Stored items
*** Begin section ***
-- ==== Sys2Proof/Machine/GraphIns.lean ====
section
/-! DEFINITION. Geometry and tiles: VAMP, MSEMITV, MSEMITP, GAZE, RTFETCH and VTDONE, and the steps of the VAM and of the
WRS (R312-R320). -/

namespace Sys2Proof.Machine

/-! ### Geometry (R312-R315) -/

/-- The views of a mask, ascending. -/
def viewsOf (m : BitVec 16) : List Nat := (List.range 16).filter (fun i => m.getLsbD i)

/-- Emission for a view stalls until the next W(f, 0) (R315). -/
def viewStalled (s : State) (n : Nat) : Bool :=
  let v := s.view n
  v.admitted && (s.out v.out).frame + 2 ≤ v.g

/-- The VAM processes the head of a cluster's queue, unless a view of it stalls (R314, R315). -/
def vamHead (c : Nat) (s : State) : State :=
  let cl := s.cluster c
  match cl.vamq with
  | [] => s
  | p :: rest =>
    let vs := viewsOf p.views
    if vs.any (viewStalled s) then s
    else vs.foldl (fun s n => s.setView n (vamView p (s.view n))) (s.setCluster c { cl with vamq := rest })

/-- The VAM works through a cluster's queue. -/
def vamDrain (c : Nat) (s : State) : State := (s.cluster c).vamq.foldl (fun s _ => vamHead c s) s

/-- A close arrival for a view (R315). -/
def closeArrival (s : State) (n : Nat) : State :=
  let v := s.view n
  match v.recOk with
  | some r =>
    if v.admitted && v.vctl.getLsbD 0 then
      if v.closes + 1 < r.closers then s.setView n { v with closes := v.closes + 1 }
      else
        let shut (b : Bin) : Bin := { b with closed := some v.g }
        let v1 : View := if v.g % 2 = 0 then { v with bin0 := shut v.bin0 } else { v with bin1 := shut v.bin1 }
        let v2 : View := { v1 with g := v.g + 1, closes := 0 }
        s.setView n (if v2.g = (s.out v.out).frame + 2 then { v2 with deferred := true } else v2.emptyBin v2.g)
    else s
  | none => s

/-- The VAM queue of a cluster is full (R313): an empty one never is. -/
def vamFull (s : State) (c : Nat) : Bool :=
  let q := (s.cluster c).vamq
  !q.isEmpty && decide (Config.vamQueueExtra < q.length)

/-- VAMP (R312, R315). The close arrivals come after the primitives that the cluster's warps have already sent. -/
def execVamp (a : BitVec 6) (g : Bool) (s : State) : Host.Outcome State Fault Refusal :=
  ({ word := wordA 0x6D 0 a 0 0 g false, guard := g, cls := .graphics, scals := [a.toNat], uses := [useS a], tx := false } : Gate).run
    (fun s act =>
      let x := (s.w.sr a.toNat).bits
      let mask : BitVec 16 := x.extractLsb' 0 16
      let start (s : State) : Res := .fall { s with w := { s.w with vmask := mask, verts := [], prims := 0 } }
      if act = 0 then .fall s
      else if bits x 63 17 ≠ 0 then trapAct 0x01 x act s
      else if (viewsOf mask).any (viewStalled s) then .wait 19 s
      else if x.getLsbD 16 then
        let s1 := vamDrain s.w.cluster s
        if (s1.cluster s1.w.cluster).vamq.isEmpty then start ((viewsOf mask).foldl closeArrival s1) else .wait 19 s1
      else start s) s

/-- DROPS of each view of the mask rises by one (R313). -/
def dropFor (s : State) : State :=
  (viewsOf s.w.vmask).foldl (fun s n => s.setView n { s.view n with drops := bumpBy 1 (s.view n).drops }) s

/-- MSEMITV in lane l (R313). -/
def emitVertex (a b : Nat) (s : State) (l : Nat) : State :=
  let i := (s.w.vl b l).bits.toNat
  if 255 < i then dropFor s
  else
    let p : Vertex := { x := (s.w.vl a l).bits, y := (s.w.vl (a + 1) l).bits, z := (s.w.vl (a + 2) l).bits }
    { s with w := { s.w with verts := put none s.w.verts i (some p) } }

/-- MSEMITP in lane l (R313). -/
def emitPrim (a b : Nat) (s : State) (l : Nat) : State :=
  let i := (s.w.vl a l).bits
  let at_ (lo : Nat) : Option Vertex := look none s.w.verts (bits32 i (lo + 7) lo)
  match at_ 0, at_ 8, at_ 16 with
  | some x, some y, some z =>
    if 512 ≤ s.w.prims then dropFor s
    else
      let p : Prim := { wid := s.w.wid, views := s.w.vmask, a := x, b := y, c := z, word := (s.w.vl b l).bits }
      let c := s.w.cluster
      let s1 := s.setCluster c { s.cluster c with vamq := (s.cluster c).vamq ++ [p] }
      { s1 with w := { s1.w with prims := s1.w.prims + 1 } }
  | _, _, _ => dropFor s

/-- MSEMITV and MSEMITP (R313, R315). A full VAM queue blocks the warp (R65); a view that waits for its bin stalls the path. -/
def msemit (fn : BitVec 4) (n : Nat) (a b : BitVec 6) (g : Bool) (emit : Nat → Nat → State → Nat → State) (s : State) :
    Host.Outcome State Fault Refusal :=
  ({ word := wordA 0x6C 0 a b fn g false, guard := g, cls := .graphics, regs := [{ n := a.toNat, cnt := n }, vop1 b]
     uses := [{ n := a.toNat, cnt := n }, useV1 b], tx := false } : Gate).run
    (fun s act =>
      if act = 0 then .fall s
      else if vamFull s s.w.cluster then .block 19 s
      else if (viewsOf s.w.vmask).any (viewStalled s) then .wait 19 s
      else .fall ((lanesOf act).foldl (emit a.toNat b.toNat) s)) s

/-- MSEMITV (R313). -/
def execMsemitv (a b : BitVec 6) (g : Bool) (s : State) : Host.Outcome State Fault Refusal := msemit 0 3 a b g emitVertex s
/-- MSEMITP (R313). -/
def execMsemitp (a b : BitVec 6) (g : Bool) (s : State) : Host.Outcome State Fault Refusal := msemit 1 1 a b g emitPrim s

/-- VAM_PRIMITIVE (R314). -/
def execVamPrimitive (cluster : Nat) (s : State) : Host.Outcome State Fault Refusal := .next (vamHead cluster s)

/-! ### The WRS (R316, R317) -/

/-- A FILLING tile of a cluster is finished (R316, R317): where there are several, the first in the list of tiles, which was dealt
first. This order of finishing fixes which FINISHED tile is the oldest in R318 (DESIGN CHOICE, log 184). -/
def finishTile (c : Nat) (s : State) : State :=
  let mine (t : VTile) : Bool := t.st == .filling && t.bound && t.cluster == c
  match s.tiles.find? mine with
  | none => s
  | some t =>
    let v := s.view t.view
    let g := v.gridOf t.out t.frame t.strip
    let b := if t.frame % 2 = 0 then v.bin0 else v.bin1
    let xs := rasterTile b t.strip (g.u, g.v) t.tx t.ty
    let seg := (look {} (s.wg t.wg).handles t.h).seg
    let s1 := (xs.foldl (fun (a : Nat × State) x => (a.1 + 1, if x.flags = 0 then a.2 else writeSample seg a.2 a.1 x)) (0, s)).2
    let done (t : VTile) : VTile := { t with st := .finished, fin := s.nextFin, empty := xs.all (fun x => x.flags == 0) }
    { s1 with nextFin := s.nextFin + 1, tiles := updFirst mine done s1.tiles }

/-- WRS_TILE_FINISHED (R316). -/
def execWrsTileFinished (cluster : Nat) (s : State) : Host.Outcome State Fault Refusal := .next (finishTile cluster s)

/-! ### RTFETCH (R318) -/

/-- A buffer is handed in: it waits in a list, or holds a tile (R318). -/
def handedIn (s : State) (wg h : Nat) : Bool :=
  s.clusters.any (fun c => c.2.hand.any (fun x => x.wg == wg && x.h == h)) ||
    s.tiles.any (fun t => t.holds && t.wg == wg && t.h == h)

/-- H names a CORE-level tile buffer of the workgroup that is not handed in (R317, R318). -/
def mayHandIn (s : State) (h : Nat) : Bool :=
  let x := look {} (s.wg s.w.wg).handles h
  x.live && !x.cluster && x.rows == 32 && x.rowb == 16 && !handedIn s s.w.wg h

/-- The oldest FINISHED tile of a workgroup (R318); one whose deadline has come is not returned (R335). -/
def oldestTile (s : State) (wg : Nat) : Option VTile :=
  (s.tiles.filter (fun t => t.st == .finished && t.bound && t.wg == wg && !overdue s t)).foldl (fun (a : Option VTile) t =>
    match a with
    | none => some t
    | some u => if t.fin < u.fin then some t else some u) none

/-- The token of a tile (R318). -/
def tokenOf (t : VTile) (rank : Nat) : W64 × W64 :=
  (w64 (t.h + rank * 2 ^ 8 + t.view * 2 ^ 16 + t.strip * 2 ^ 20 + t.tx * 2 ^ 24 + t.ty * 2 ^ 32 + t.frame % 2 ^ 24 * 2 ^ 40),
    w64 (t.px0 + t.py0 * 2 ^ 16 + t.pw * 2 ^ 32 + t.ph * 2 ^ 40 + (if t.empty then 2 ^ 48 else 0)))

/-- Two tiles are one: view, output, frame, strip and place (R319). -/
def VTile.same (a b : VTile) : Bool :=
  a.view == b.view && a.out == b.out && a.frame == b.frame && a.strip == b.strip && a.tx == b.tx && a.ty == b.ty

/-- The warp takes a FINISHED tile: the buffer is no longer handed in (R318). -/
def takeTile (d : Nat) (t : VTile) (s : State) : Res :=
  let k := tokenOf t (s.wg s.w.wg).rank
  .fall { s with
    tiles := updFirst t.same (fun x => { x with st := .fetched, bound := false }) s.tiles
    w := (({ s.w with handed := none } : Warp).setS d k.1 false).setS (d + 1) k.2 false }

/-- RTFETCH once its hand-in is made: it takes a tile, waits, or finds none (R318). -/
def fetchTile (d : Nat) (nowait : Bool) (s : State) : Res :=
  match oldestTile s s.w.wg with
  | some t => takeTile d t s
  | none =>
    if nowait then
      .fall { s with w := (({ s.w with handed := none } : Warp).setS d (BitVec.allOnes 64) false).setS (d + 1) (BitVec.allOnes 64) false }
    else .block 20 s

/-- RTFETCH (R318). -/
def execRtfetch (d a : BitVec 6) (g : Bool) (s : State) : Host.Outcome State Fault Refusal :=
  ({ word := wordA 0x6F d a 0 0 g false, guard := g, cls := .graphics, scals := [d.toNat, d.toNat + 1, a.toNat], uses := [useS a]
     tx := false } : Gate).run
    (fun s act =>
      let x := (s.w.sr a.toNat).bits
      let h := bits x 5 0
      let nowait := x.getLsbD 7
      if act = 0 then .fall s
      else if s.w.block = some 20 then fetchTile d.toNat nowait s
      else if bits x 63 8 ≠ 0 then trapAct 0x01 x act s
      else if x.getLsbD 6 then
        if mayHandIn s h then
          afterAll s (fun s =>
            let c := s.w.cluster
            let g := s.wg s.w.wg
            let s1 := ({ s with w := { s.w with handed := some h } } : State).setWg s.w.wg { g with handOrder := g.handOrder.erase h ++ [h] }
            fetchTile d.toNat nowait
              (placeTiles c (s1.setCluster c { s1.cluster c with hand := (s1.cluster c).hand ++ [⟨s.w.wg, h⟩] })))
        else trapAct 0x07 x act s
      else fetchTile d.toNat nowait s) s

/-! ### VTDONE (R319) -/

/-- The tile of a held frame that a token names (R319). -/
def tileNamed (s : State) (x : W64) : Option VTile :=
  s.tiles.find? (fun t => (s.out t.out).holds t.frame && t.view == bits x 19 16 && t.strip == bits x 23 20 && t.tx == bits x 30 24 && t.ty == bits x 38 32 &&
    t.frame % 2 ^ 24 == bits x 63 40)

/-- The checks of R319 on the pixel word: its segment and offset, or the cause. -/
def pixelBlock (s : State) (t : VTile) (x : W64) : Except Nat (Nat × Nat) :=
  let off := bits x 35 16
  let pitch := 4 * bits x 47 36
  if bits x 7 6 ≠ 0 ∨ bits x 15 11 ≠ 0 ∨ bits x 63 48 ≠ 0 then .error 0x07
  else match handleOf s s.w (w64 (bits x 10 0)) with
    | none => .error 0x07
    | some (_, h) =>
      if bits x 10 8 ≠ (s.wg s.w.wg).rank then .error 0x07
      else if off % 4 ≠ 0 then .error 0x03
      else if pitch < 4 * t.pw then .error 0x01
      else if h.bytes < off + (t.ph - 1) * pitch + 4 * t.pw then .error 0x06
      else .ok (h.seg, off)

/-- The VTB reads the rows of a tile into the eye image: a poisoned word delivers its pixels as zero (R319);
where the view's record has changed within the frame its pixels are free (R307). -/
def readPixels (t : VTile) (r : ViewRec) (base pitch : Nat) (s : State) : State :=
  let src (n : Nat) : Nat := base + n / t.pw * pitch + 4 * (n % t.pw)
  let ns := List.range (t.pw * t.ph)
  let sp := (s.view t.view).spoils r s
  let badWords := ns.foldl (fun (ws : List Nat) n =>
    if isBad s (src n) && !ws.contains (src n / 8) then (src n / 8) :: ws else ws) []
  let s1 := ns.foldl (fun st n =>
    let x := t.px0 + n % t.pw
    let y := t.py0 + n / t.pw
    let p := freePixel sp s.free t.view x y (if isBad s (src n) then 0 else w32 (rdMem s.mem (src n) 4))
    storeMem (eyeKey r t.frame x y) 4 (w64 p.toNat) false st) s
  tookFree sp (badWords.foldl (fun s _ => logUnc s.w.cluster s) s1)

/-- The step at the VTB, and the read that follows it (R316, R319, R335). -/
def tileDone (d : Nat) (t : VTile) (base pitch : Nat) (s : State) : Res :=
  let answer (n : Nat) (s : State) : Res := .fall { s with w := s.w.setS d (w64 n) false }
  let mark (s : State) : State := { s with tiles := updFirst t.same (fun x => { x with named := true }) s.tiles }
  if t.named || t.st == .done then answer 2 s
  else if t.st == .substituted || overdue s t then
    let v := s.view t.view
    answer 1 (mark (s.setView t.view { v with late := bumpBy 1 v.late }))
  else
    let s1 := returnBuffers t.same s
    let s2 : State := { s1 with tiles := updFirst t.same (fun x => { x with st := .done, bound := false, named := true }) s1.tiles }
    answer 0 (readPixels t ((s.view t.view).recOk.getD {}) base pitch (placeTiles t.cluster s2))

/-- VTDONE (R319). -/
def execVtdone (d a : BitVec 6) (g : Bool) (s : State) : Host.Outcome State Fault Refusal :=
  ({ word := wordA 0x73 d a 0 0 g false, guard := g, cls := .graphics, scals := [d.toNat, a.toNat, a.toNat + 1], uses := [useS a]
     tx := false, sync := true } : Gate).run
    (fun s act =>
      let px := s.w.sr (a.toNat + 1)
      if act = 0 then .fall s
      else match tileNamed s (s.w.sr a.toNat).bits with
        | none => .fall { s with w := s.w.setS d.toNat 3 false }
        | some t =>
          if px.bad then trapAct 0x15 (w64 (256 + a.toNat)) act s
          else match pixelBlock s t px.bits with
            | .error c => trapAct c px.bits act s
            | .ok (seg, off) => afterAll s (tileDone d.toNat t (scratchKey seg off) (4 * bits px.bits 47 36))) s

/-! ### GAZE (R320) -/

/-- GAZE (R320). -/
def execGaze (d a : BitVec 6) (g : Bool) (s : State) : Host.Outcome State Fault Refusal :=
  ({ word := wordA 0x6E d a 0 0 g false, guard := g, cls := .graphics, scals := [d.toNat, a.toNat], uses := [useS a], tx := false } : Gate).run
    (fun s act =>
      let x := (s.w.sr a.toNat).bits
      let l := look {} (s.view (bits x 3 0)).lat (bits x 7 4)
      let v := if x.getLsbD 8 then w64 (l.frame % 2 ^ 24 + (if l.valid then 2 ^ 24 else 0)) else pairOf l.gx l.gy
      if act = 0 then .fall s
      else if bits x 63 9 ≠ 0 then trapAct 0x01 x act s
      else .fall { s with w := s.w.setS d.toNat v false }) s

end Sys2Proof.Machine
end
*** End section ***
Above this instruction are the records; retype exactly the lines from the one containing "VTDONE (R319). -/" up to and including the one containing "else match tileNamed".

/-- VTDONE (R319). -/
def execVtdone (d a : BitVec 6) (g : Bool) (s : State) : Host.Outcome State Fault Refusal :=
  ({ word := wordA 0x73 d a 0 0 g false, guard := g, cls := .graphics, scals := [d.toNat, a.toNat, a.toNat + 1], uses := [useS a]
     tx := false, sync := true } : Gate).run
    (fun s act =>
      let px := s.w.sr (a.toNat + 1)
      if act = 0 then .fall s
      else match tileNamed s (s.w.sr a.toNat).bits with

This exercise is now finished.